WHAT IS LONG COVID?

As the COVID-19 pandemic wears on, more and more attention is being given to long COVID: a set of symptoms people experience after their initial infection. Since it is so new, we are still learning about it, and putting it into context with other sets of symptoms that accompany other infections. Because long COVID is not our first run-in with post-infection syndromes. Which means it can be helpful to look at them as a whole. The more we understand post-infection syndromes, the more we can help people with both long COVID and everybody else.

So let us take a deep dive into what we know. Starting at the beginning, with how we are defining long COVID so far. Even the name is kind of up for debate right now. Those with long COVID started out dubbing themselves “long haulers”, with the research community still settling on a formal term that’s accurate but doesn’t overlap with other acronyms and stuff like that. But whatever you call it, everyone seems to agree that the condition is a host of symptoms that persist or develop after an initial COVID-19 infection has resolved. We will stick with “long COVID” for today.

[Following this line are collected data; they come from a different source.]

-- ==== Sys2Proof/Laws/Ops.lean ====
section
/-! SUPPORT. What the shared operations over registers, counters and roads can do. -/

namespace Sys2Proof.Machine

/-! ### Register fields -/

/-- A field reads back what was stored, cut to its width. -/
@[simp] theorem Block.get_set_same (b : Block) (f : Fld) (v : Nat) : (b.set f v).get f = v % 2 ^ f.width := by
  simp [Block.get, Block.set]

/-- Another field is unchanged. -/
theorem Block.get_set_other (b : Block) {f g : Fld} (v : Nat) (h : g.key ≠ f.key) : (b.set f v).get g = b.get g := by
  simp [Block.get, Block.set, look_put_other _ _ _ _ h]

/-- Fields depend on the registers alone. -/
theorem Block.get_congr {b c : Block} (h : c.regs = b.regs) (f : Fld) : c.get f = b.get f := by simp [Block.get, h]

/-- A count leaves every field. -/
@[simp] theorem Block.get_count (b : Block) (c : CntSet) (n k : Nat) (f : Fld) : (b.count c n k).get f = b.get f :=
  Block.get_congr (by simp) f

/-! ### Counters -/

/-- A counter that stands still is unchanged. -/
theorem Block.count_frozen (b : Block) (c : CntSet) (n k : Nat) (h : b.on (cntFreeze c) = true) : b.count c n k = b := by
  simp [Block.count, h]

/-- A counter that runs moves on by k, modulo 2^32. -/
theorem Block.cnt_count (b : Block) (c : CntSet) (n k : Nat) (h : b.on (cntFreeze c) = false) :
    (b.count c n k).cnt c n = (b.cnt c n + k) % 2 ^ 32 := by
  simp [Block.count, h, Block.cnt]

/-- The keys of two sets do not meet. -/
theorem cntBase_apart {c d : CntSet} (h : cntBase c ≠ cntBase d) : cntBase c + 65536 ≤ cntBase d ∨ cntBase d + 65536 ≤ cntBase c := by
  unfold cntBase at *; omega

/-- Clearing a set zeroes its counters. -/
theorem Block.cnt_clearSet (b : Block) (c : CntSet) (n : Nat) (h : n < 65536) : (b.clearSet c).cnt c n = 0 := by
  unfold Block.cnt Block.clearSet
  simp only
  rw [look_filter b.counts (fun k => !(decide (cntBase c ≤ k ∧ k < cntBase c + 65536))) _ 0]
  have : cntBase c ≤ cntBase c + n ∧ cntBase c + n < cntBase c + 65536 := by omega
  simp [this]

/-- Clearing a set leaves the counters of every other set. -/
theorem Block.cnt_clearSet_other (b : Block) {c d : CntSet} (n : Nat) (h : n < 65536) (hd : cntBase d ≠ cntBase c) :
    (b.clearSet c).cnt d n = b.cnt d n := by
  unfold Block.cnt Block.clearSet
  simp only
  rw [look_filter b.counts (fun k => !(decide (cntBase c ≤ k ∧ k < cntBase c + 65536))) _ 0]
  have h2 := cntBase_apart hd
  have : ¬ (cntBase c ≤ cntBase d + n ∧ cntBase d + n < cntBase c + 65536) := by omega
  simp [this]

/-! ### Roads -/

/-- A road that stops a write leaves at most a NOTE record. -/
theorem State.viaRoad_stops (s : State) (road : Road) (a v : Nat) (f : State → State) {n : Bool}
    (h : s.blk.roadStops road a = some n) :
    s.viaRoad road a v f = { s with blk := if n then s.blk.noteWrite road a v else s.blk } := by
  cases n <;> simp [State.viaRoad, h]

/-- A road that lets a write through. -/
theorem State.viaRoad_open (s : State) (road : Road) (a v : Nat) (f : State → State) (h : s.blk.roadStops road a = none) :
    s.viaRoad road a v f = f s := by simp [State.viaRoad, h]

theorem Block.viaRoad_open (b : Block) (road : Road) (a v : Nat) (f : Block → Block) (h : b.roadStops road a = none) :
    b.viaRoad road a v f = f b := by simp [Block.viaRoad, h]

theorem Block.viaRoad_stops (b : Block) (road : Road) (a v : Nat) (f : Block → Block) {n : Bool}
    (h : b.roadStops road a = some n) : b.viaRoad road a v f = if n then b.noteWrite road a v else b := by
  cases n <;> simp [Block.viaRoad, h]

end Sys2Proof.Machine
end

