-- ==== Sys2Proof/Tests/Slice0.lean ====
section
/-! SUPPORT. Tests of the model: ill-formed operands are refused, one-step examples from the rules, and for every statement with
hypotheses a concrete state and operands that meet them. -/

open Sys2Proof Sys2Proof.Machine

namespace Sys2Proof.Tests

set_option Elab.async false

/-- A state of GALLOP after a completed start, every engine in RUN, the host link up. -/
def gallop : State :=
  let b := State.reset.blk
  let b := (List.range 12).foldl (fun b e => b.set (F.ENG_STATUS.STATE e) stRun) b
  let b := ((b.set F.WATCH_GAIT_STATUS.CURRENT 0).set F.HOST_STATUS.UP 1).set F.TOP_ENG_GATE.GATE 0
  { State.reset with blk := { b with
      watch := { b.watch with plan := 0 }
      ost := { b.ost with started := true }
      host := { b.host with linkUp := true }
      creosh := { b.creosh with floorDone := true } } }

/-- That state with its block changed. -/
def up (f : Block → Block) : State := { gallop with blk := f gallop.blk }

/-- A state at step n of the start, its block changed. -/
def starting (n : Nat) (f : Block → Block) : State :=
  up (fun b => f (({ b with watch := { b.watch with plan := 6 } } : Block).setStep n))

/-- An Ethernet frame with an empty payload. -/
def eth : EthFrame := { da := 1, sa := 2, etype := 0x800, payload := [] }


/-- A NOR whose map lays out slots of 64 KiB each, found by SFDP. -/
def probe : NorProbe :=
  { sfdp := true, fast144 := false, fast114 := false, addr4 := false, bytes0 := 0x1000000, bytes1 := 0, failed := false, err0 := false, err1 := false, erase4k := true }

/-- The map of R37 at NOR offset 0, its CRC-32 computed apart. -/
def mapBytes : List Byte :=
  bytesLE 4 0x4D4C4D52 ++ bytesLE 4 1 ++ bytesLE 4 0x10000 ++ bytesLE 4 0x20000 ++ bytesLE 4 0x10000 ++ bytesLE 4 0x30000 ++
    bytesLE 4 0x10000 ++ List.replicate 32 0 ++ bytesLE 4 0x1FECA84B

/-- What that map says. -/
def norMap : NorMap := ⟨0x10000, 0x20000, 0x10000, 0x30000, 0x10000⟩

/-- An image's facts. -/
def img : ImgFacts :=
  { slot := 0, keySlot := 0, version := 1, rollback := 1, autoSettle := true, layout := 1, gait := 1, gate := 0, records := [], migration := [(0, [])], digest := [], length := 0 }

/-- An MPDU of kind 1, unprotected. -/
def mpdu : MpduHdr :=
  { ta := 2, ra := 1, kind := 1, tid := 0, sn := 0, fn := 0, retry := false, pm := false, duration := 0, octets := 100, prot := false, pn := 0, bss := none, intra := true, rssi := -50, rate := 0, frame := eth }

/-- Radio r receives x. -/
def receiving (r : Nat) (x : PhyRx) : State :=
  up (fun b => (b.setFe r feRx).updPhy r (fun p => { p with rx := some x }))

/-- A plan of radio 0, slot 0, for station 5. -/
def plan : Plan := { radio := 0, slot := 0, ac := 0, form := .su, users := [{ sta := 5, charge := 0, frames := [] }], dur := 100, first := false }

/-- A frame in a Drover queue. -/
def qframe : QFrame := { id := 0, tid := 0, len := 64, cells := 1, arrival := 0, frame := eth }

/-- A block with empty tables has no valid multi-link record. -/
theorem mlValid_blank (b : Block) (h : b.tabs = []) (i : Nat) : b.mlValid i = false := by
  have h2 : b.tab (mlAddr i) 2 = 0 := by rw [Block.tab, h]; rfl
  simp [Block.mlValid, h2, bitOf]

/-- Sieve on a span of 256 channels of 100 kHz from 860 MHz on, channel 5 enabled for every hypothesis and for transmission, front
end 3 READY; one regulatory sub-band of 10 permil, REG_LOCK programmed. -/
def mesh (f : Block → Block) : State :=
  { up (fun b => f (({ b with sieve := { b.sieve with span := some ⟨3, 860000000, true⟩ } }.setTab (0x2E00000 + 4 * 5) 4 0x7F).setFe 3 feReady)) with
    fuse := { State.reset.fuse with reg := [(0, 0x10000), (14, 0xFFFF0001), (15, 0x000A001C)] } }

/-- A mesh transmission request for channel 5 at device time 10 s. -/
def meshTx : MeshTx :=
  { ch := 5, hyp := 0, pre := 8, coded := false, il := false, dw := false, fcs4 := false, psdu := [0, 0, 0, 0, 0], power := 0, start := 10000000000, role := 0 }

/-- Stall 5 in a state. -/
def stall (st : StallState) : Stall := { idx := 5, st := st, ch := 5, hyp := 0, power := -100, expected := false, ns := 0 }

/-- Sieve with that stall. -/
def stalled (st : StallState) : State := mesh (fun b => { b with sieve := { b.sieve with stalls := [stall st] } })

/-- Sieve with the transmission t. -/
def sending (t : SieveTx) : State := mesh (fun b => { b with sieve := { b.sieve with txs := [t], nextTx := 1 } })

/-- Post with node 9's hot entry as h. -/
def node (h : Hot) (f : Block → Block) : State := mesh (fun b => f (b.setHot 9 h))

/-- Post with profile 0 valid and channel map 0 holding channel 5. -/
def profiled (b : Block) : Block :=
  ((((((b.setTab 0x2600000 4 1000).setTab 0x2600004 4 10000).setTab 0x260000A 2 20).setTab 0x260000C 1 0).setTab 0x260000D 1 4).setTab 0x260000E 1 4).setTab 0x260000F 1 1
    |>.setTab 0x2601000 1 32

/-- Post with node 9 KNOWN and the frame g to be taken. -/
def heard (g : GoodFrame) (f : Block → Block) : State := node { st := stKnown } (fun b => (f b).updPost (fun p => { p with good := [g] }))

/-- A tether event of node 9. -/
def event : TetherEvent := { node := 9, ch := 5, anchor := 10000000000, interval := 1000, sup := 10000, hyp := 0, maxDl := 4 }

/-- A grant of node 9. -/
def grant : Grant := { node := 9, profile := 0, map := 0, first := 1, expiry := 0 }

/-- An exchange with node 9. -/
def exch (ev : Bool) : Exch := { node := 9, event := ev, ch := 5, hyp := 0, coded := false, dw := false, fcs4 := false, next := 0, more := false }

/-- What node 9's acknowledgement is awaited for. -/
def await' (g : Bool) : Await := { node := 9, grant := g, ch := 5, hyp := 0, seq := 3, fp := false }

/-- A send header to node 9. -/
def sendHdr : SendHdr := { node := 9, broadcast := false, level := 0, report := false, eventOnly := false, channel := 0xFF, lifeS := 0, cookie := 0, hyp := 0, pan := 0 }

/-- The octets of an unsecured data frame of the mesh from short address 9 to PAN 0xABCD, written from IEEE 802.15.4: frame control,
sequence number, PAN and address of the destination, of the source. -/
def meshOctets : List Byte := [0x01, 0x98, 3, 0xCD, 0xAB, 0xFF, 0xFF, 0xCD, 0xAB, 9, 0]

/-- That frame's fields. -/
def meshFrame : MeshFrame :=
  { ch := 5, hyp := 0, coded := false, dw := false, fcs4 := false, rssi := -90, sfd := 0, endNs := 0, kind := .data, version := 1, seq := some 3, ar := false, panDst := some 0xABCD, dst := .short 0xFFFF, src := .short 9, secLevel := 0, keyMode := 0, fc := 0xFFFFFFFF, ies := [], mhr := meshOctets, payload := [] }

/-- A frame of octets x as Sieve ends it GOOD in stall 5. -/
def good (x : List Byte) : GoodFrame :=
  { stall := 5, ch := 5, hyp := 0, coded := false, dw := false, fcs4 := false, rssi := -90, cfo := 0, sfd := 0, endNs := 0, psdu := x, cells := 0, bag := 0 }

/-- PAN 0 valid with identifier 0xABCD, and flags as given beside VALID. -/
def panned (fl : Nat) (b : Block) : Block := (b.setTab 0x2603000 2 0xABCD).setTab 0x2603010 1 (1 + fl)

/-- Class 7 of ring port 0 holds one frame, the ring up. -/
def cartFrame : CartFrame := { pool := 1, src := 2, vlan := 1, len := 64, frame := eth }

/-- Carter with that frame in trough 7. -/
def ringTx : State :=
  up (fun b => (((b.set (ringLinkFld 0) 1).set (ringEnFld 0) 1).set (ringSpeedFld 0) 0).updCart (fun c => { c with troughs := [{ t := 7, frames := [cartFrame] }], pool := [⟨1, 1, 1, false⟩], keeper := { isOpen := true } }))

/-- A ring port that hears, with VLAN 0 for its untagged frames. -/
def ringRx (f : Block → Block) : State :=
  up (fun b => f (((((((b.setTab 0x2238004 1 1).setTab 0x2230002 1 1).setTab 0x2230000 1 1).set (ringLinkFld 0) 1).set (ringEnFld 0) 1).set (ringSpeedFld 0) 0).updCart
    (fun c => { c with keeper := { isOpen := true } })))

/-- A core has room for masks while the random source is fed. -/
theorem maskRoom_fed (b : Block) (h : b.on F.LOCK_RNG_STATUS.STARVED = false) (c n : Nat) : b.maskRoom c n = true := by
  simp [Block.maskRoom, h]

/-- A key record of space 1, handle 9. -/
def key : KeyRec := { space := 1, handle := 9, key := List.replicate 16 1, mode := 0, hard := 40 }

/-- The Vault up, DRAM present, ROOT_SECRET programmed. -/
def vault (f : Block → Block) : State :=
  { up (fun b => f ((b.set F.TOP_ID.DRAM 1).updLock (fun l => { l with vaultOk := true }))) with fuse := { State.reset.fuse with sec := [(56, 1)] } }

/-- That with a backing area at 64 KiB of the NOR, as M_BACK_BASE tells it. -/
def backed (f : Block → Block) : State :=
  vault (fun b => f (((b.set F.LOCK_MBACK.EN 1).set F.LOCK_MBACK.BASE_64K 1).updOst (fun o => { o with norErase4k := true, norBytes := 0x1000000 })))

/-- The MAC table's bucket of address 0 in VLAN 0, full of static entries of other addresses. -/
def full : State :=
  up (fun b => b.updCart (fun c => { c with macs := [⟨macBucket 0 0, 0, 1, 0, 0, true, 0⟩, ⟨macBucket 0 0, 1, 2, 0, 0, true, 0⟩, ⟨macBucket 0 0, 2, 3, 0, 0, true, 0⟩, ⟨macBucket 0 0, 3, 4, 0, 0, true, 0⟩] }))

/-- No entry can be put there. -/
theorem macPut_full : full.blk.macPut full.blk.l2Key.1 full.blk.l2Key.2 (full.blk.get F.CART_L2ARG2.DEST) true = none := by
  have h : full.blk.macWay (macBucket 0 0) = none := by simp [Block.macWay, full, up, Block.updCart, List.find?, List.range, List.range.loop]
  have a : full.blk.macAt 0 0 = none := by decide +kernel
  have k : full.blk.l2Key = (0, 0) := by decide +kernel
  rw [k]; simp [Block.macPut, a, h]

/-- Transmit ring 0 enabled with one descriptor posted, and receive ring 0 likewise with a frame for it. -/
def rings (n : Nat) : State :=
  up (fun b => (((((b.set F.CLK_XSTATUS.PARKED 0).set (F.HOST_RING_CTRL.EN 0) 1).set (F.HOST_RING_PROD.PROD 0) 1).set (F.HOST_RING_CTRL.EN 8) 1).set (F.HOST_RING_PROD.PROD 8) n).updCart
    (fun c => { c with troughs := [{ t := 16, frames := [cartFrame] }], pool := [⟨1, 1, 1, false⟩] }))

/-- A transmit descriptor of n octets. -/
def txDesc (n : Nat) : TxDesc := { addr := 0, len := n, tsReq := false, oneStep := false, direct := false, cls := 0, dest := 0, frame := eth, dmaOk := true }

/-- The steward key in place. -/
def steward (f : Block → Block) : State :=
  up (fun b => f (b.updLock (fun l => { l with steward := some { key with space := 2, handle := 0, mode := 10 } })))

/-- WALK, asleep. -/
def walk (f : Block → Block) : State :=
  up (fun b => f ((b.set F.WATCH_GAIT_STATUS.CURRENT 3).updWatch (fun w => { w with plan := 3 })))

/-- GALLOP with the security fuses' words as given. -/
def fused (w : List (Nat × Nat)) (f : Block → Block) : State := { mesh f with fuse := { (mesh f).fuse with sec := w } }

/-- GALLOP with the tallies as given. -/
def tallied (l : List (Nat × Nat)) (f : Block → Block) : State := up (fun b => f (b.updFlash (fun x => { x with image := l })))

/-! ### Well-formedness: each check refuses an ill-formed term -/

/-- A request's sender. -/
def from' : CreoshReq := { src := 0, vlan := 1, sa := 2, seq := 3 }

theorem test_wf_registers : ([.registerWrite .device 0 ⟨0, true⟩, .registerWrite .bar0 0x4000000 ⟨0, true⟩, .tableWindowWrite .bar0 0x1FFFFFC ⟨0, true⟩, .topEngGateWrite .device 0, .topEngReset .device 0,
    .topSectReset .device 0, .topDevReset .device 0, .ostSettle .device 0, .chainRevive .device 0, .regFuseWrite .device 0, .rfcImgcapWrite .device 0, .l2Insert .device, .l2Delete .device,
    .l2Lookup .device, .l2Flush .device, .timeStep .device 0, .keyInstall .device 0 0, .keyClear .device 0 0, .keyRead .device 0 0, .ringCtrlEnable .device 0 0, .ledgerTailWrite .device 0,
    .ledgerCfgWrite .device 0, .done .device 0, .watchGaitReq .device 0, .genSecret .device 0 0 0, .toMaker .device 0 0, .toField .device 0 0, .toRetired .device 0 0, .secFuseWrite .device 0 0,
    .zeroise .device 0, .sessionEnd .device 0, .tallyWrite .device 0 0, .errAck .device 0] : List Instr).all (fun i => !i.wf) = true := by decide

theorem test_wf_radio : ([.tallyScan (some 96) [], .tallyScan none [(96, 0)], .norDiscovery { probe with bytes1 := 2 ^ 32 }, .phyRxend 0 0 true 0 ⟨256, []⟩,
    .rxDetection 0 ⟨0, List.replicate 17 (0, 0)⟩, .txStartCommand 0 (List.replicate 17 (0, 0)), .mpduProvisional 0 { mpdu with sn := 4096 },
    .mpduProvisional 0 { mpdu with frame := { eth with tag := some (8, 0) } }, .reorderRelease 0 0 (some 4096), .edcaTxopGain 0 0 0 [0, 0, 0, 0] false,
    .bhBeaconReceived 0 { edca := [], tsf := 0 }, .airEnqueue 0 none 0 0 { eth with da := 2 ^ 48 }, .planMade { radio := 0, slot := 0, loss := [(2048, 0)] }] : List Instr).all (fun i => !i.wf) = true := by decide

~ Similar to the name “long COVID,” different health agencies also have slightly different definitions. Health agencies in the US and UK both describe long COVID as symptoms persisting four or more weeks after initial infection. The World Health Organization says that long COVID health problems arise three months after initial infection, and last at least two months, but it’s not too surprising for definitions to vary. The list of symptoms is sprawling, and isn’t fully defined yet either. From person to person, the experience of long COVID can vary massively. And it’s not just a case of COVID19 symptoms that hang around longer than expected.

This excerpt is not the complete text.